[What you have to do]
When the material ends, stop; until then, set down every line exactly.

[Supplied records]
· · · ·

/-- A group 0x3F instruction: its operation, MOD, whether it has a second and a third source, and FMTD. [DEDUCED, log 73] -/
def vecI (xop modf : Nat) (two three cvt : Bool) (v : VecWords) (s : State) : Out :=
  .next (instr 8 false true s (fun k s =>
    let st := s.str k
    if ! (xOk v.rd && xOk v.rs1 && xOk v.rs2 && xOk v.rs3 && xOk v.rn) || ! vecFmt v.fmt || ! vecFmt v.fmtd
        || (! cvt && v.fmtd != 0) || (! three && v.rs3 != 0) then illegal s
    else
      let c : CtxId := { k := k, lv := st.status.lvl }
      if (s.chainOf c).active || s.ckHold then .wait s
      else
        let n := (st.x v.rn).toNat
        if n = 0 then .done s
        else if 4096 < n then .event (descFault 0 0x09) s
        else
          let fd := if cvt then v.fmtd else v.fmt
          let ops : List (Word × BitVec 4) := [(st.x v.rd, fd), (st.x v.rs1, v.fmt)] ++ (if two then [(st.x v.rs2, v.fmt)] else [])
            ++ (if three then [(st.x v.rs3, v.fmt)] else [])
          match ops.find? (fun p => ! isWin p.1) with
          | some p => .event (mkEv 0x0D p.1 0 .ul) s
          | none =>
            let r := doRill s c xop false (BitVec.ofNat 8 modf) (n - 1) (vecLoc fd (st.x v.rd)) (vecLoc v.fmt (st.x v.rs1))
              (if two then vecLoc v.fmt (st.x v.rs2) else 0) (if three then vecLoc v.fmt (st.x v.rs3) else 0) false
            let beyond := fun (p : Word × BitVec 4) => decide (spw + s.spadSize < p.1.toNat + vecLen p.2 n)
            let other := match r with | .event e _ => e.num != 0x0D | _ => false
            if other then liftD k r
            else match ops.find? (fun p => p.1.toNat % 16 != 0) with
              | some p => .event (mkEv 0x0D p.1 0 .ul) s
              | none =>
                match ops.find? beyond with
                | some p => .event (mkEv 0x0D (w64 (max p.1.toNat (spw + s.spadSize))) 0 .ul) s
                | none => liftD k r))

def execVadd (v : VecWords) (s : State) : Out := vecI 0x01 0x00 true false false v s
def execVsub (v : VecWords) (s : State) : Out := vecI 0x02 0x00 true false false v s
def execVmul (v : VecWords) (s : State) : Out := vecI 0x03 0x00 true false false v s
def execVfma (v : VecWords) (s : State) : Out := vecI 0x04 0x00 true true false v s
def execVmin (v : VecWords) (s : State) : Out := vecI 0x05 0x00 true false false v s
def execVmax (v : VecWords) (s : State) : Out := vecI 0x06 0x00 true false false v s
def execVcvt (v : VecWords) (s : State) : Out := vecI 0x00 0x00 false false true v s
def execVrelu (v : VecWords) (s : State) : Out := vecI 0x04 0x20 false false false v s

end Sys2Proof.Machine
end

· · · ·

[Solved exercise]
/-- A group 0x3F instruction: its operation, MOD, whether it has a second and a third source, and FMTD. [DEDUCED, log 73] -/
def vecI (xop modf : Nat) (two three cvt : Bool) (v : VecWords) (s : State) : Out :=
  .next (instr 8 false true s (fun k s =>
    let st := s.str k
    if ! (xOk v.rd && xOk v.rs1 && xOk v.rs2 && xOk v.rs3 && xOk v.rn) || ! vecFmt v.fmt || ! vecFmt v.fmtd
        || (! cvt && v.fmtd != 0) || (! three && v.rs3 != 0) then illegal s
    else
      let c : CtxId := { k := k, lv := st.status.lvl }
      if (s.chainOf c).active || s.ckHold then .wait s
      else
        let n := (st.x v.rn).toNat
        if n = 0 then .done s
        else if 4096 < n then .event (descFault 0 0x09) s
        else
          let fd := if cvt then v.fmtd else v.fmt
          let ops : List (Word × BitVec 4) := [(st.x v.rd, fd), (st.x v.rs1, v.fmt)] ++ (if two then [(st.x v.rs2, v.fmt)] else [])
            ++ (if three then [(st.x v.rs3, v.fmt)] else [])
          match ops.find? (fun p => ! isWin p.1) with
          | some p => .event (mkEv 0x0D p.1 0 .ul) s
          | none =>
            let r := doRill s c xop false (BitVec.ofNat 8 modf) (n - 1) (vecLoc fd (st.x v.rd)) (vecLoc v.fmt (st.x v.rs1))
              (if two then vecLoc v.fmt (st.x v.rs2) else 0) (if three then vecLoc v.fmt (st.x v.rs3) else 0) false
            let beyond := fun (p : Word × BitVec 4) => decide (spw + s.spadSize < p.1.toNat + vecLen p.2 n)
            let other := match r with | .event e _ => e.num != 0x0D | _ => false
            if other then liftD k r
            else match ops.find? (fun p => p.1.toNat % 16 != 0) with
              | some p => .event (mkEv 0x0D p.1 0 .ul) s
              | none =>
                match ops.find? beyond with
                | some p => .event (mkEv 0x0D (w64 (max p.1.toNat (spw + s.spadSize))) 0 .ul) s
                | none => liftD k r))

def execVadd (v : VecWords) (s : State) : Out := vecI 0x01 0x00 true false false v s
def execVsub (v : VecWords) (s : State) : Out := vecI 0x02 0x00 true false false v s
def execVmul (v : VecWords) (s : State) : Out := vecI 0x03 0x00 true false false v s
def execVfma (v : VecWords) (s : State) : Out := vecI 0x04 0x00 true true false v s
def execVmin (v : VecWords) (s : State) : Out := vecI 0x05 0x00 true false false v s
def execVmax (v : VecWords) (s : State) : Out := vecI 0x06 0x00 true false false v s
def execVcvt (v : VecWords) (s : State) : Out := vecI 0x00 0x00 false false true v s
def execVrelu (v : VecWords) (s : State) : Out := vecI 0x04 0x20 false false false v s

end Sys2Proof.Machine
end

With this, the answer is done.